The Fife Herald has been told there was no prior consultation either with instructors — a claim denied by the trust — or parents.
It is also understood that there have already been a number of complaints to Cupar Sports Centre.
One worried mum said she would have serious concerns about her young child going into the pool himself.
She said: “Many children are naturally quite anxious about being in the water on their own when they are just learning to swim, and I’m not even sure my son would go into the water — or leave the side — if it wasn’t for the reassurance that the teachers provide.
“They are a ‘safe pair of hands’ and our trust is in them; this is bureaucracy gone mad!”

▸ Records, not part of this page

-- ==== Sys2Proof/Laws/KeptDrive.lean ====
section
/-! SUPPORT. Element drives: every operation keeps the register space and the
drives canonical, the queue of waiting commands, and the sequence numbers (`Kept`). -/

set_option linter.tactic.unusedName false
set_option linter.unreachableTactic false
set_option linter.unusedTactic false

namespace Sys2Proof.Machine

variable {q_ : List Instr} {j_ a_ : Nat} {s : State}

theorem bankPut_kept (k : Nat) (v : BankSt) {s : State} (h_ : Kept q_ j_ a_ s) :
    Kept q_ j_ a_ (bankPut s k v) := by
  unfold bankPut
  repeat' first
    | with_reducible assumption
    | intro _
    | with_reducible apply Kept.ite
    | (extract_lets +onlyGivenNames x
       first
         | (refine Kept.cut x ?_ fun hx => ?_; unfold x; clear x; rotate_left; clear_value x)
         | clear_value x)
    | refine Kept.update ?_ rfl rfl rfl (Nat.le_refl _) (Nat.le_refl _)

theorem drvPut_kept (e : Nat) (d : Drv) (h : Kept q_ j_ a_ s) : Kept q_ j_ a_ (drvPut s e d) := by
  unfold drvPut
  split
  · rename_i he
    have h1 := Kept.setDrv e d he h
    exact wrWord_kept _ _ (Kept.ite h1 (wrWord_kept _ _ h1))
  · exact h


theorem clearElem_kept (e : Nat) {s : State} (h_ : Kept q_ j_ a_ s) :
    Kept q_ j_ a_ (clearElem s e) := by
  unfold clearElem
  repeat' first
    | with_reducible assumption
    | intro _
    | with_reducible apply Kept.ite
    | with_reducible apply drvPut_kept

theorem clearBank_kept (k : Nat) {s : State} (h_ : Kept q_ j_ a_ s) :
    Kept q_ j_ a_ (clearBank k s) := by
  unfold clearBank
  repeat' first
    | with_reducible assumption
    | intro _
    | with_reducible apply Kept.ite
    | with_reducible apply Kept.ite1
    | with_reducible apply Kept.ite2
    | with_reducible apply clearElem_kept
    | with_reducible apply Kept.foldl
    | with_reducible apply Kept.foldl1
    | with_reducible apply Kept.foldl2

theorem tickElem_kept (e : Nat) {s : State} (h_ : Kept q_ j_ a_ s) :
    Kept q_ j_ a_ (tickElem s e) := by
  unfold tickElem
  repeat' first
    | with_reducible assumption
    | intro _
    | with_reducible apply Kept.ite
    | (extract_lets +onlyGivenNames x
       first
         | (refine Kept.cut x ?_ fun hx => ?_; unfold x; clear x; rotate_left; clear_value x)
         | clear_value x)
    | with_reducible apply drvPut_kept
    | with_reducible apply raise_kept
    | split

theorem execSlewTick_kept (bank : Nat) {s : State} (h_ : Kept q_ j_ a_ s) :
    KeptO q_ j_ a_ (execSlewTick bank s) := by
  unfold execSlewTick
  repeat' first
    | with_reducible assumption
    | intro _
    | with_reducible apply Kept.ite
    | with_reducible apply Kept.ite1
    | with_reducible apply Kept.ite2
    | with_reducible apply Kept.next
    | with_reducible apply tickElem_kept
    | with_reducible apply Kept.foldl
    | with_reducible apply Kept.foldl1
    | with_reducible apply Kept.foldl2
    | split

theorem driveCmd_kept (e : Nat) (u : Nat) (dh : Int) (tstate : Nat) {s : State} (h_ : Kept q_ j_ a_ s) :
    Kept q_ j_ a_ (driveCmd e u dh tstate s) := by
  unfold driveCmd
  repeat' first
    | with_reducible assumption
    | intro _
    | with_reducible apply Kept.ite
    | (extract_lets +onlyGivenNames x
       first
         | (refine Kept.cut x ?_ fun hx => ?_; unfold x; clear x; rotate_left; clear_value x)
         | clear_value x)
    | with_reducible apply drvPut_kept
    | split
    | refine Kept.update ?_ rfl rfl rfl (Nat.le_refl _) (Nat.le_refl _)

theorem kickStart_kept (m : EMove) {s : State} (h_ : Kept q_ j_ a_ s) :
    Kept q_ j_ a_ (kickStart m s).2 := by
  unfold kickStart
  repeat' first
    | with_reducible assumption
    | intro _
    | with_reducible apply Kept.ite
    | with_reducible apply Kept.ite1
    | with_reducible apply Kept.ite2
    | (extract_lets +onlyGivenNames x
       first
         | (refine Kept.cut x ?_ fun hx => ?_; unfold x; clear x; rotate_left; clear_value x)
         | (refine Kept.cut2 x ?_ fun hx => ?_; unfold x; clear x; rotate_left; clear_value x)
         | (refine Kept.cut1 x ?_ fun hx => ?_; unfold x; clear x; rotate_left; clear_value x)
         | clear_value x)
    | with_reducible apply drvPut_kept
    | with_reducible apply injParity_kept
    | with_reducible apply raise_kept
    | split

theorem execKickWaveformEnd_kept (elem : Nat) {s : State} (h_ : Kept q_ j_ a_ s) :
    KeptO q_ j_ a_ (execKickWaveformEnd elem s) := by
  unfold execKickWaveformEnd
  repeat' first
    | with_reducible assumption
    | intro _
    | with_reducible apply Kept.ite
    | (extract_lets +onlyGivenNames x
       first
         | (refine Kept.cut x ?_ fun hx => ?_; unfold x; clear x; rotate_left; clear_value x)
         | clear_value x)
    | with_reducible apply Kept.next
    | with_reducible apply drvPut_kept
    | with_reducible apply raise_kept
    | split
    | refine Kept.update ?_ rfl rfl rfl (Nat.le_refl _) (Nat.le_refl _)

theorem execRampStart_kept (elem : Nat) {s : State} (h_ : Kept q_ j_ a_ s) :
    KeptO q_ j_ a_ (execRampStart elem s) := by
  unfold execRampStart
  repeat' first
    | with_reducible assumption
    | intro _
    | with_reducible apply Kept.ite
    | (extract_lets +onlyGivenNames x
       first
         | (refine Kept.cut x ?_ fun hx => ?_; unfold x; clear x; rotate_left; clear_value x)
         | clear_value x)
    | with_reducible apply Kept.next
    | with_reducible apply drvPut_kept
    | split
    | refine Kept.update ?_ rfl rfl rfl (Nat.le_refl _) (Nat.le_refl _)

theorem execHandoverEnd_kept (elem : Nat) {s : State} (h_ : Kept q_ j_ a_ s) :
    KeptO q_ j_ a_ (execHandoverEnd elem s) := by
  unfold execHandoverEnd
  repeat' first
    | with_reducible assumption
    | intro _
    | with_reducible apply Kept.ite
    | (extract_lets +onlyGivenNames x
       first
         | (refine Kept.cut x ?_ fun hx => ?_; unfold x; clear x; rotate_left; clear_value x)
         | clear_value x)
    | with_reducible apply Kept.next
    | with_reducible apply drvPut_kept
    | split
    | refine Kept.update ?_ rfl rfl rfl (Nat.le_refl _) (Nat.le_refl _)

theorem execDriveFreeze_kept (elem : Nat) {s : State} (h_ : Kept q_ j_ a_ s) :
    KeptO q_ j_ a_ (execDriveFreeze elem s) := by
  unfold execDriveFreeze
  repeat' first
    | with_reducible assumption
    | intro _
    | with_reducible apply Kept.ite
    | (extract_lets +onlyGivenNames x
       first
         | (refine Kept.cut x ?_ fun hx => ?_; unfold x; clear x; rotate_left; clear_value x)
         | clear_value x)
    | with_reducible apply Kept.next
    | with_reducible apply drvPut_kept
    | split
    | refine Kept.update ?_ rfl rfl rfl (Nat.le_refl _) (Nat.le_refl _)

theorem clrSet_kept (bit : Nat) {s0 : State} (h_ : Kept q_ j_ a_ s0) :
    Kept q_ j_ a_ (clrSet bit s0) := by
  unfold clrSet
  repeat' first
    | with_reducible assumption
    | intro _
    | with_reducible apply Kept.ite
    | with_reducible apply Kept.ite1
    | with_reducible apply Kept.ite2
    | (extract_lets +onlyGivenNames x
       first
         | (refine Kept.cut x ?_ fun hx => ?_; unfold x; clear x; rotate_left; clear_value x)
         | clear_value x)
    | with_reducible apply clearBank_kept
    | with_reducible apply wrWord_kept
    | with_reducible apply Kept.foldl
    | with_reducible apply Kept.foldl1
    | with_reducible apply Kept.foldl2
    | split
    | refine Kept.update ?_ rfl rfl rfl (Nat.le_refl _) (Nat.le_refl _)

theorem clrRelease_kept (bit : Nat) {s0 : State} (h_ : Kept q_ j_ a_ s0) :
    Kept q_ j_ a_ (clrRelease bit s0) := by
  unfold clrRelease
  repeat' first
    | with_reducible assumption
    | intro _
    | with_reducible apply Kept.ite
    | with_reducible apply Kept.ite1
    | with_reducible apply Kept.ite2
    | (extract_lets +onlyGivenNames x
       first
         | (refine Kept.cut x ?_ fun hx => ?_; unfold x; clear x; rotate_left; clear_value x)
         | clear_value x)
    | with_reducible apply wrWord_kept
    | with_reducible apply Kept.foldl
    | with_reducible apply Kept.foldl1
    | with_reducible apply Kept.foldl2
    | split
    | refine Kept.update ?_ rfl rfl rfl (Nat.le_refl _) (Nat.le_refl _)

theorem execElemClrNAssert_kept  {s : State} (h_ : Kept q_ j_ a_ s) :
    KeptO q_ j_ a_ (execElemClrNAssert s) := by
  unfold execElemClrNAssert
  repeat' first
    | with_reducible assumption
    | intro _
    | with_reducible apply Kept.ite
    | with_reducible apply Kept.next
    | with_reducible apply clrSet_kept

theorem execElemClrNRelease_kept  {s : State} (h_ : Kept q_ j_ a_ s) :
    KeptO q_ j_ a_ (execElemClrNRelease s) := by
  unfold execElemClrNRelease
  repeat' first
    | with_reducible assumption
    | intro _
    | with_reducible apply Kept.ite
    | with_reducible apply Kept.next
    | with_reducible apply clrRelease_kept

theorem parkCold_kept (k : Nat) {s : State} (h_ : Kept q_ j_ a_ s) :
    Kept q_ j_ a_ (parkCold k s) := by
  unfold parkCold
  repeat' first
    | with_reducible assumption
    | intro _
    | with_reducible apply Kept.ite
    | with_reducible apply clearBank_kept
    | with_reducible apply wrWord_kept

theorem parkAll_kept  {s : State} (h_ : Kept q_ j_ a_ s) :
    Kept q_ j_ a_ (parkAll s) := by
  unfold parkAll
  repeat' first
    | with_reducible assumption
    | intro _
    | with_reducible apply Kept.ite
    | with_reducible apply Kept.ite1
    | with_reducible apply Kept.ite2
    | with_reducible apply parkCold_kept
    | with_reducible apply clrSet_kept
    | with_reducible apply Kept.foldl
    | with_reducible apply Kept.foldl1
    | with_reducible apply Kept.foldl2
    | split

theorem execBankSelfPark_kept  {s : State} (h_ : Kept q_ j_ a_ s) :
    KeptO q_ j_ a_ (execBankSelfPark s) := by
  unfold execBankSelfPark
  repeat' first
    | with_reducible assumption
    | intro _
    | with_reducible apply Kept.ite
    | with_reducible apply Kept.ite1
    | with_reducible apply Kept.ite2
    | (extract_lets +onlyGivenNames x
       first
         | (refine Kept.cut x ?_ fun hx => ?_; unfold x; clear x; rotate_left; clear_value x)
         | clear_value x)
    | with_reducible apply Kept.next
    | with_reducible apply parkCold_kept
    | with_reducible apply bankPut_kept
    | with_reducible apply Kept.foldl
    | with_reducible apply Kept.foldl1
    | with_reducible apply Kept.foldl2
    | split
    | refine Kept.update ?_ rfl rfl rfl (Nat.le_refl _) (Nat.le_refl _)

end Sys2Proof.Machine
end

Another parent said she felt there was no comparison between the quality of teaching provided by a hands-on approach in the water and a pool-side only approach.
“How can the children possibly understand how they are to kick their legs or move their arms when the teacher doesn’t do it first for them?” she said.
“Looking up to the pool-side at a teacher waving her arms about isn’t the best way for youngsters to learn.
“I live outside Cupar but I brought my children here because the teachers are in the water with them.
“I don’t want my children to miss out on lessons, but this isn’t how they should be taught.
“I’m now considering asking for my money back and I’m sure I won’t be alone.
“We know this isn’t the teachers’ fault, this decision seems to have been imposed on them and it’s just crazy.”
A spokesperson for Fife Sport & Leisure Trust said: “The decision that instructors should supervise from the pool side was based on guidance from Scottish Swimming, the national governing body for swimming.
“Part of the reason for this advice is improved safety of students in the pool because, as the case with lifeguards, higher elevation allows the instructor to better way to spot potential safety issues.
“All instructors were consulted on this change and parents and students have been advised as the students came back to the programmes.”